WORK TASK: Your output should be the lines of the entries below, exactly, from the first one through the line that holds "WAITA_DEADLINE (R209). -/".

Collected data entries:
-- ==== Sys2Proof/Machine/Engines.lean ====
section
/-! DEFINITION. The meanings of the steps that engines, the front end, the host and the package take
(spec/95_what_each_step_holds.md). A step that is not possible in a state leaves it as it is. -/

namespace Sys2Proof.Machine

open Sys2Proof

/-- DECODE_TRAP (R47): every thread of the issuing run takes the trap; at a word of a privileged major a thread
outside privileged mode meets PRIV first. -/
def opDecodeTrap (f : FetchFault) (s : State) : State :=
  s.withIss fun i => s.modBlock i.blk.bid fun b =>
    { b with threads := b.threads.map (fun t =>
        if i.run.has t then
          (if f.sys ∧ t.priv = false then t.fault i.ctx .priv 1 else t.fault i.ctx f.code f.sub f.addr)
        else t) }

/-- RESULT_WRITEBACK (R50). -/
def execResultWriteback (bid ti rid : Nat) (s : State) : Host.Outcome State Fault Refusal :=
  .next (opResultWriteback bid ti rid s)

/-- WARP_EXCHANGE (R68). -/
def execWarpExchange (die core part idx : Nat) (s : State) : Host.Outcome State Fault Refusal :=
  .next (opWarpExchange die core part idx s)

/-- WARP_QUANTUM_EXPIRE (R68). -/
def execWarpQuantumExpire (die core part idx : Nat) (s : State) : Host.Outcome State Fault Refusal :=
  .next (opWarpQuantumExpire die core part idx s)

/-- WAITA_WAKE (R210). -/
def execWaitaWake (bid ti : Nat) (s : State) : Host.Outcome State Fault Refusal := .next (opWaitaWake bid ti s)

/-- WAITA_DEADLINE (R209). -/
def execWaitaDeadline (bid ti : Nat) (s : State) : Host.Outcome State Fault Refusal :=
  .next (opWaitaDeadline bid ti s)

/-- WATCH_FILTER_CLEAR (R210). -/
def execWatchFilterClear (slice : SliceRef) (bay : Nat) (s : State) : Host.Outcome State Fault Refusal :=
  .next (opWatchFilterClear slice.die slice.slice bay s)

/-- IDLE_TIMEOUT (R315). -/
def execIdleTimeout (bid ti : Nat) (s : State) : Host.Outcome State Fault Refusal := .next (opIdleTimeout bid ti s)

/-- CHURN_MERGE (R206). -/
def execChurnMerge (line : Nat) (s : State) : Host.Outcome State Fault Refusal := .next (opChurnMerge line s)

/-- MC_ARRIVAL (R166). -/
def execMcArrival (cid dst : Nat) (s : State) : Host.Outcome State Fault Refusal := .next (opMcArrival cid dst s)

/-- LANDING_ACCEPT_AFTER_DRAIN (R166). -/
def execLandingAcceptAfterDrain (cid dst : Nat) (s : State) : Host.Outcome State Fault Refusal :=
  .next (opLandingAccept cid dst s)

/-- COPY_COMPLETE (R163). -/
def execCopyComplete (cid : Nat) (s : State) : Host.Outcome State Fault Refusal := .next (opCopyComplete cid s)

/-- MATRIX_QUEUE_ENTER (R224). -/
def execMatrixQueueEnter (die core : Nat) (s : State) : Host.Outcome State Fault Refusal :=
  .next (opMatrixQueueEnter die core s)

/-- MATRIX_OP_COMPLETE (R223). -/
def execMatrixOpComplete (die core : Nat) (s : State) : Host.Outcome State Fault Refusal :=
  .next (opMatrixOpComplete die core s)

/-- FLIT_RECEIVE (R257). -/
def execFlitReceive (port : Nat) (flit : RxFlit) (s : State) : Host.Outcome State Fault Refusal :=
  .next (opFlitReceive port flit.bytes flit.spoiler s)

/-- LANE_RETRAIN (R258). -/
def execLaneRetrain (port lane : Nat) (trained : Bool) (s : State) : Host.Outcome State Fault Refusal :=
  .next (opLaneRetrain port lane trained s)

/-- PACKET_DELIVER (R260). -/
def execPacketDeliver (pkt : Packet) (s : State) : Host.Outcome State Fault Refusal := .next (opPacketDeliver pkt s)

/-- DIR_INVALIDATE (R253). -/
def execDirInvalidate (line ep : Nat) (s : State) : Host.Outcome State Fault Refusal :=
  .next (opDirInvalidate line ep s)

/-- REDUCTION_HOP (R265). -/
def execReductionHop (win off round : Nat) (leaf : Option Nat) (s : State) : Host.Outcome State Fault Refusal :=
  .next (opReductionHop win off round leaf s)

/-- FINAL_HOP (R266). -/
def execFinalHop (rid : Nat) (s : State) : Host.Outcome State Fault Refusal := .next (opFinalHop rid s)

/-- COUNTER_ADVANCE_ARRIVE (R219). -/
def execCounterAdvanceArrive (aid : Nat) (s : State) : Host.Outcome State Fault Refusal :=
  .next (opCounterAdvanceArrive aid s)

/-- WORK_ENTRY_FIRE (R272). -/
def execWorkEntryFire (eid : Nat) (s : State) : Host.Outcome State Fault Refusal := .next (opWorkEntryFire eid s)

/-- WORK_ENTRY_DONE (R272). -/
def execWorkEntryDone (eid : Nat) (s : State) : Host.Outcome State Fault Refusal := .next (opWorkEntryDone eid s)

/-- MSG_ARRIVE (R279). -/
def execMsgArrive (mid : Nat) (s : State) : Host.Outcome State Fault Refusal := .next (opMsgArrive mid s)

/-- MSG_RETRY (R276). -/
def execMsgRetry (mid : Nat) (s : State) : Host.Outcome State Fault Refusal := .next (opMsgRetry mid s)

/-- RENDEZVOUS_PULL (R280). -/
def execRendezvousPull (mid : Nat) (s : State) : Host.Outcome State Fault Refusal := .next (opRendezvousPull mid s)

/-- RECEIVE_COMPLETE (R283). -/
def execReceiveComplete (rid : Nat) (s : State) : Host.Outcome State Fault Refusal := .next (opReceiveComplete rid s)

/-- SEND_COMPLETE (R275). -/
def execSendComplete (mid : Nat) (s : State) : Host.Outcome State Fault Refusal := .next (opSendComplete mid s)

/-- RCANCEL_ANSWER (R286). -/
def execRcancelAnswer (bid ti : Nat) (s : State) : Host.Outcome State Fault Refusal :=
  .next (opRcancelAnswer bid ti s)

/-- GRAPH_FETCH (R290). -/
def execGraphFetch (die q : Nat) (s : State) : Host.Outcome State Fault Refusal := .next (opGraphFetch die q s)

/-- GRAPH_RESIDENT (R291). -/
def execGraphResident (die q : Nat) (s : State) : Host.Outcome State Fault Refusal := .next (opGraphResident die q s)

/-- NODE_START (R293). -/
def execNodeStart (die q node : Nat) (s : State) : Host.Outcome State Fault Refusal :=
  .next (opNodeStart die q node s)

/-- NODE_DONE (R293). -/
def execNodeDone (die q node : Nat) (s : State) : Host.Outcome State Fault Refusal := .next (opNodeDone die q node s)

/-- GRAPH_END (R294). -/
def execGraphEnd (die q : Nat) (s : State) : Host.Outcome State Fault Refusal := .next (opGraphEnd die q s)

/-- CLUSTER_ADMIT (R297). -/
def execClusterAdmit (launch : Nat) (pl : Placement) (s : State) : Host.Outcome State Fault Refusal :=
  .next (opClusterAdmit launch pl s)

/-- BLOCK_END (R302). -/
def execBlockEnd (bid : Nat) (s : State) : Host.Outcome State Fault Refusal := .next (opBlockEnd bid s)

/-- LAUNCH_END (R302). -/
def execLaunchEnd (launch : Nat) (s : State) : Host.Outcome State Fault Refusal := .next (opLaunchEnd launch s)

/-- SPAWN_CREW_FORM (R301). -/
def execSpawnCrewForm (launch die : Nat) (entry : DWord) (s : State) : Host.Outcome State Fault Refusal :=
  .next (opSpawnCrewForm launch die entry s)

/-- SPAWN_GATHER_TIMEOUT (R301). -/
def execSpawnGatherTimeout (launch die : Nat) (s : State) : Host.Outcome State Fault Refusal :=
  .next (opSpawnGatherTimeout launch die s)

/-- BLOCK_SAVE (R318). -/
def execBlockSave (bid : Nat) (cause : SaveCause) (s : State) : Host.Outcome State Fault Refusal :=
  .next (opBlockSave bid cause s)

/-- SAVE_SLOT_GRANT (R319). -/
def execSaveSlotGrant (die : Nat) (s : State) : Host.Outcome State Fault Refusal := .next (opSaveSlotGrant die s)

/-- BLOCK_RESTORE (R320). -/
def execBlockRestore (bid : Nat) (s : State) : Host.Outcome State Fault Refusal := .next (opBlockRestore bid s)

/-- WATCHDOG_EXPIRE (R322). -/
def execWatchdogExpire (ctx die : Nat) (s : State) : Host.Outcome State Fault Refusal :=
  .next (opWatchdogExpire ctx die s)

/-- HANDLER_ENTRY (R307). -/
def execHandlerEntry (bid ti : Nat) (s : State) : Host.Outcome State Fault Refusal := .next (opHandlerEntry bid ti s)

/-- LATE_FAILURE_DELIVERY (R309). -/
def execLateFailureDelivery (bid ti : Nat) (s : State) : Host.Outcome State Fault Refusal :=
  .next (opLateFailureDelivery bid ti s)

/-- REPORT_WRITE (R311). -/
def execReportWrite (ctx : Nat) (s : State) : Host.Outcome State Fault Refusal := .next (opReportWrite ctx s)

/-- REPACT_RESUME (R312). -/
def execRepactResume (ctx idx : Nat) (s : State) : Host.Outcome State Fault Refusal :=
  .next (opRepactResume ctx idx s)

/-- REPACT_ABANDON (R312). -/
def execRepactAbandon (ctx idx : Nat) (s : State) : Host.Outcome State Fault Refusal :=
  .next (opRepactAbandon ctx idx s)

/-- CTX_CREATE (R325). -/
def execCtxCreate (fn ctx : Nat) (job : Word) (s : State) : Host.Outcome State Fault Refusal :=
  .next (opCtxCreate fn ctx job s)

/-- CTX_DESTROY (R325). -/
def execCtxDestroy (fn ctx : Nat) (s : State) : Host.Outcome State Fault Refusal := .next (opCtxDestroy fn ctx s)

/-- CTX_SUSPEND (R321). -/
def execCtxSuspend (fn ctx : Nat) (s : State) : Host.Outcome State Fault Refusal := .next (opCtxSuspend fn ctx s)

/-- CTX_RESUME (R321). -/
def execCtxResume (fn ctx : Nat) (s : State) : Host.Outcome State Fault Refusal := .next (opCtxResume fn ctx s)

/-- WAKE (R324). -/
def execWake (fn : Nat) (s : State) : Host.Outcome State Fault Refusal := .next (opWake fn s)

/-- INTSTAT_CLEAR (R324). -/
def execIntstatClear (fn : Nat) (val : DWord) (s : State) : Host.Outcome State Fault Refusal :=
  .next (opIntstatClear fn val s)

/-- SVCREQ_CLEAR (R338). -/
def execSvcreqClear (fn : Nat) (val : DWord) (s : State) : Host.Outcome State Fault Refusal :=
  .next (opSvcreqClear fn val s)

/-- WINVA_WRITE (R324). -/
def execWinvaWrite (fn : Nat) (val : DWord) (s : State) : Host.Outcome State Fault Refusal :=
  .next (opWinvaWrite fn val s)

/-- DOORBELL (R327). -/
def execDoorbell (fn die q : Nat) (tail : Word) (s : State) : Host.Outcome State Fault Refusal :=
  .next (opDoorbell fn die q tail s)

/-- QUEUE_DESC_WRITE (R327). -/
def execQueueDescWrite (fn die q : Nat) (desc : List Byte) (s : State) : Host.Outcome State Fault Refusal :=
  .next (opQueueDescWrite fn die q desc s)

/-- QUEUE_DISABLE (R327). -/
def execQueueDisable (die q : Nat) (s : State) : Host.Outcome State Fault Refusal := .next (opQueueDisable die q s)

/-- CARVE_WRITE (R328). -/
def execCarveWrite (fn die : Nat) (rec : ByteWrite) (s : State) : Host.Outcome State Fault Refusal :=
  .next (opCarveWrite fn die rec.off rec.bytes s)

/-- ISLCTL_WRITE (R331). -/
def execIslctlWrite (fn island : Nat) (val : DWord) (s : State) : Host.Outcome State Fault Refusal :=
  .next (opIslctlWrite fn island val s)

/-- ONCECLR (R303). -/
def execOnceclr (fn : Nat) (die : Option Nat) (s : State) : Host.Outcome State Fault Refusal :=
  .next (opOnceclr fn die s)

/-- CTL_REG_WRITE (R305). -/
def execCtlRegWrite (fn num : Nat) (die : Option Nat) (val : DWord) (s : State) : Host.Outcome State Fault Refusal :=
  .next (opCtlRegWrite fn num die val s)

/-- APERTURE_READ (R326). -/
def execApertureRead (fn off size : Nat) (s : State) : Host.Outcome State Fault Refusal :=
  .next (opApertureRead fn off size s)

/-- APERTURE_WRITE (R326). -/
def execApertureWrite (fn off size val : Nat) (s : State) : Host.Outcome State Fault Refusal :=
  .next (opApertureWrite fn off (toBytes size val) s)

/-- READBACK_READ (R337). -/
def execReadbackRead (rd : HostRead) (s : State) : Host.Outcome State Fault Refusal :=
  .next (opReadbackRead rd s)

/-- RESET (R339). -/
def execReset (s : State) : Host.Outcome State Fault Refusal := .next (opReset s)

/-- BOOT_VERIFY (R333). -/
def execBootVerify (s : State) : Host.Outcome State Fault Refusal :=
  .next (opBootVerify s)

/-- ATTEST_REQUEST (R334). -/
def execAttestRequest (nonce : List Byte) (s : State) : Host.Outcome State Fault Refusal :=
  .next (opAttestRequest nonce s)

/-- ATTEST_COMPLETE (R334). -/
def execAttestComplete (s : State) : Host.Outcome State Fault Refusal := .next (opAttestComplete s)

/-- PTP_MESSAGE (R329). -/
def execPtpMessage (offset : Int) (s : State) : Host.Outcome State Fault Refusal := .next (opPtpMessage offset s)

/-- POWER_SAMPLE (R332). -/
def execPowerSample (coreAmps above15us : Nat) (avg : PowerAvg) (isl : IslandSample) (s : State) : Host.Outcome State Fault Refusal :=
  .next (opPowerSample coreAmps above15us avg isl s)

/-- CLOCK_STEP_DOWN (R332). -/
def execClockStepDown (island : Nat) (s : State) : Host.Outcome State Fault Refusal :=
  .next (opClockStepDown island s)

/-- CLOCK_STEP_UP (R332). -/
def execClockStepUp (island : Nat) (s : State) : Host.Outcome State Fault Refusal := .next (opClockStepUp island s)

/-- THERMAL_SHUTDOWN (R332). -/
def execThermalShutdown (island : Nat) (s : State) : Host.Outcome State Fault Refusal :=
  .next (opThermalShutdown island s)

/-- SCRUB (R335). -/
def execScrub (line : Nat) (error : Option Bool) (s : State) : Host.Outcome State Fault Refusal :=
  .next (opScrub line error s)

/-- CORE_FAIL (R338). -/
def execCoreFail (core : CoreRef) (logic : Bool) (s : State) : Host.Outcome State Fault Refusal :=
  .next (opCoreFail core.die core.core logic s)

/-- SPARE_ENGAGE (R14). -/
def execSpareEngage (die half : Nat) (s : State) : Host.Outcome State Fault Refusal :=
  .next (opSpareEngage die half s)

/-- HBM_ROW_REMAP (R338). -/
def execHbmRowRemap (stack bank row : Nat) (s : State) : Host.Outcome State Fault Refusal :=
  .next (opHbmRowRemap stack bank row s)

/-- CHANNEL_FAIL (R338). -/
def execChannelFail (stack channel : Nat) (s : State) : Host.Outcome State Fault Refusal :=
  .next (opChannelFail stack channel s)

/-- FUNCTION_READY (R339). -/
def execFunctionReady (word : FnWord) (s : State) : Host.Outcome State Fault Refusal :=
  .next (opFunctionReady word s)

/-- DECODE_TRAP (R47). -/
def execDecodeTrap (fault : FetchFault) (s : State) : Host.Outcome State Fault Refusal := .next (opDecodeTrap fault s)

/-- LINE_LANDED (R152). -/
def execLineLanded (cid dst : Nat) (unit : Nat) (s : State) : Host.Outcome State Fault Refusal :=
  .next (opLineLanded cid dst unit s)

/-- STORE_QUEUE_DRAIN (R213). -/
def execStoreQueueDrain (bid wi : Nat) (s : State) : Host.Outcome State Fault Refusal :=
  .next (opStoreQueueDrain bid wi s)

/-- SOFT_ERROR (R335). -/
def execSoftError (site : ErrorSite) (corrected : Bool) (s : State) : Host.Outcome State Fault Refusal :=
  .next (opSoftError site corrected s)

/-- JUNCTION_ABOVE_105 (R332). -/
def execJunctionAbove105 (island : Nat) (s : State) : Host.Outcome State Fault Refusal :=
  .next (opJunctionAbove105 island s)

end Sys2Proof.Machine
end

TASK OUTPUT:
-- ==== Sys2Proof/Machine/Engines.lean ====
section
/-! DEFINITION. The meanings of the steps that engines, the front end, the host and the package take
(spec/95_what_each_step_holds.md). A step that is not possible in a state leaves it as it is. -/

namespace Sys2Proof.Machine

open Sys2Proof

/-- DECODE_TRAP (R47): every thread of the issuing run takes the trap; at a word of a privileged major a thread
outside privileged mode meets PRIV first. -/
def opDecodeTrap (f : FetchFault) (s : State) : State :=
  s.withIss fun i => s.modBlock i.blk.bid fun b =>
    { b with threads := b.threads.map (fun t =>
        if i.run.has t then
          (if f.sys ∧ t.priv = false then t.fault i.ctx .priv 1 else t.fault i.ctx f.code f.sub f.addr)
        else t) }

/-- RESULT_WRITEBACK (R50). -/
def execResultWriteback (bid ti rid : Nat) (s : State) : Host.Outcome State Fault Refusal :=
  .next (opResultWriteback bid ti rid s)

/-- WARP_EXCHANGE (R68). -/
def execWarpExchange (die core part idx : Nat) (s : State) : Host.Outcome State Fault Refusal :=
  .next (opWarpExchange die core part idx s)

/-- WARP_QUANTUM_EXPIRE (R68). -/
def execWarpQuantumExpire (die core part idx : Nat) (s : State) : Host.Outcome State Fault Refusal :=
  .next (opWarpQuantumExpire die core part idx s)

/-- WAITA_WAKE (R210). -/
def execWaitaWake (bid ti : Nat) (s : State) : Host.Outcome State Fault Refusal := .next (opWaitaWake bid ti s)

/-- WAITA_DEADLINE (R209). -/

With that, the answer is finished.